# Try it
Repeat exactly, and only, the lines from the one containing "writesReg s (issueOfA j) (exec (.popc" through the last line of the data below.

[Stored data entries]
-- ==== Sys2Proof/Certificates/Slice0/Obligations.lean ====
section
/-! DEFINITION. The statements for the provers. -/

open Sys2Proof Sys2Proof.Machine

/-- A step runs the command at the front of the queue (98_reader.md). For every command c, every rest of the queue and
every state: a step of the state with c at the front is exec of c on the state with the rest, and a step on an empty
queue changes nothing (the empty queue is the model's choice, log entry 1). -/
def Obligations.StepRunsFrontCommand : Prop :=
  ∀ (c : Instr) (rest : List Instr) (s : State),
    step { s with pending := c :: rest } = exec c { s with pending := rest } ∧
    step { s with pending := [] } = .next { s with pending := [] }

/-- Arithmetic and moves write their result and nothing else (R301, R303, R310, 09_engines.md Table 9-4). On every engine,
in either slot, with a true predicate: NOP, ADD, SUB, AND, OR, XOR, SHL, SHR, SAR (both amounts), MOV, SEL, MIN, MAX,
SAT.ADD, MOVI, MOVH and ADD immediate complete with the result of Table 9-4 in gD, computed from the operands that the
slot reads; a write to g0 is discarded; no other engine, register, predicate, control word or part of the machine
changes but the bookkeeping of the issue. -/
def Obligations.ArithmeticWritesRegister : Prop :=
  ∀ (i : Iss) (gD gA gB : Reg) (p : Pred) (n : Fin 64) (m : BitVec 20) (h : BitVec 16) (s : State), takesEffect s i = true →
    let a := source s i gA
    let b := source s i gB
    let k := b.toNat % 64
    (∃ t, exec (.nop i) s = .next t ∧ ranOn s t i.eng.val (engGet s i.eng.val)) ∧
    writesReg s i (exec (.add i gD gA gB) s) gD (a + b) ∧
    writesReg s i (exec (.sub i gD gA gB) s) gD (a - b) ∧
    writesReg s i (exec (.and i gD gA gB) s) gD (a &&& b) ∧
    writesReg s i (exec (.or i gD gA gB) s) gD (a ||| b) ∧
    writesReg s i (exec (.xor i gD gA gB) s) gD (a ^^^ b) ∧
    writesReg s i (exec (.shl i gD gA (.imm n)) s) gD (if n.val < 36 then a <<< n.val else 0) ∧
    writesReg s i (exec (.shl i gD gA (.reg gB)) s) gD (if k < 36 then a <<< k else 0) ∧
    writesReg s i (exec (.shr i gD gA (.imm n)) s) gD (if n.val < 36 then a >>> n.val else 0) ∧
    writesReg s i (exec (.shr i gD gA (.reg gB)) s) gD (if k < 36 then a >>> k else 0) ∧
    writesReg s i (exec (.sar i gD gA (.imm n)) s) gD
      (if n.val < 36 then a.sshiftRight n.val else if a.msb then -1 else 0) ∧
    writesReg s i (exec (.sar i gD gA (.reg gB)) s) gD (if k < 36 then a.sshiftRight k else if a.msb then -1 else 0) ∧
    writesReg s i (exec (.mov i gD gA) s) gD a ∧
    writesReg s i (exec (.sel i gD gA gB p) s) gD (if predRead (slotPreds s i) p.val then a else b) ∧
    writesReg s i (exec (.min i gD gA gB) s) gD (if a ≤ b then a else b) ∧
    writesReg s i (exec (.max i gD gA gB) s) gD (if a ≤ b then b else a) ∧
    writesReg s i (exec (.satAdd i gD gA gB) s) gD
      (if a.toNat + b.toNat < 2 ^ 36 then a + b else 0xFFFFFFFFF) ∧
    writesReg s i (exec (.movi i gD m) s) gD (m.signExtend 36) ∧
    writesReg s i (exec (.movh i gD gA h) s) gD (h ++ a.extractLsb' 0 20) ∧
    writesReg s i (exec (.addImmediate i gD gA m) s) gD (a + m.signExtend 36)

/-- Compares write two predicates; lane instructions write their register (R301, R310, 09_engines.md Table 9-4). CMP.EQ,
CMP.NE, CMP.LT (signed) and CMP.LTU (unsigned) write the condition to PT and its inverse to PF; LEX, LINS, POPC and
BIP8 write gD as Table 9-4 says (a lane is nine bits, its octet the low eight); p0 and g0 discard; nothing else
changes but the bookkeeping of the issue. -/
def Obligations.CompareAndLaneResults : Prop :=
  ∀ (i : Iss) (j : IssA) (pT pF : Pred) (gD gA gB : Reg) (lane : Fin 4) (s : State),
    (takesEffect s i = true →
      writesPreds s i (exec (.cmpEq i pT pF gA gB) s) pT pF (decide (source s i gA = source s i gB)) ∧
      writesPreds s i (exec (.cmpNe i pT pF gA gB) s) pT pF (decide (source s i gA ≠ source s i gB)) ∧
      writesPreds s i (exec (.cmpLt i pT pF gA gB) s) pT pF ((source s i gA).slt (source s i gB)) ∧
      writesPreds s i (exec (.cmpLtu i pT pF gA gB) s) pT pF ((source s i gA).ult (source s i gB))) ∧
    (takesEffect s (issueOfA j) = true →
      let a := source s (issueOfA j) gA
      let b := source s (issueOfA j) gB
      writesReg s (issueOfA j) (exec (.lex j gD gA lane) s) gD ((a.extractLsb' (9 * lane.val) 9).setWidth 36) ∧
      writesReg s (issueOfA j) (exec (.lins j gD gA gB lane) s) gD
        ((a &&& ~~~((0x1FF : Word) <<< (9 * lane.val))) ||| ((b &&& 0x1FF) <<< (9 * lane.val))) ∧
      writesReg s (issueOfA j) (exec (.popc j gD gA) s) gD
        (BitVec.ofNat 36 (((List.range 36).filter fun k => a.getLsbD k).length)) ∧
      writesReg s (issueOfA j) (exec (.bip8 j gD gA gB) s) gD
        ((b.extractLsb' 0 8 ^^^ a.extractLsb' 0 8 ^^^ a.extractLsb' 9 8 ^^^ a.extractLsb' 18 8 ^^^
          a.extractLsb' 27 8).setWidth 36))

# Your solution
      writesReg s (issueOfA j) (exec (.popc j gD gA) s) gD
        (BitVec.ofNat 36 (((List.range 36).filter fun k => a.getLsbD k).length)) ∧
      writesReg s (issueOfA j) (exec (.bip8 j gD gA gB) s) gD
        ((b.extractLsb' 0 8 ^^^ a.extractLsb' 0 8 ^^^ a.extractLsb' 9 8 ^^^ a.extractLsb' 18 8 ^^^
          a.extractLsb' 27 8).setWidth 36))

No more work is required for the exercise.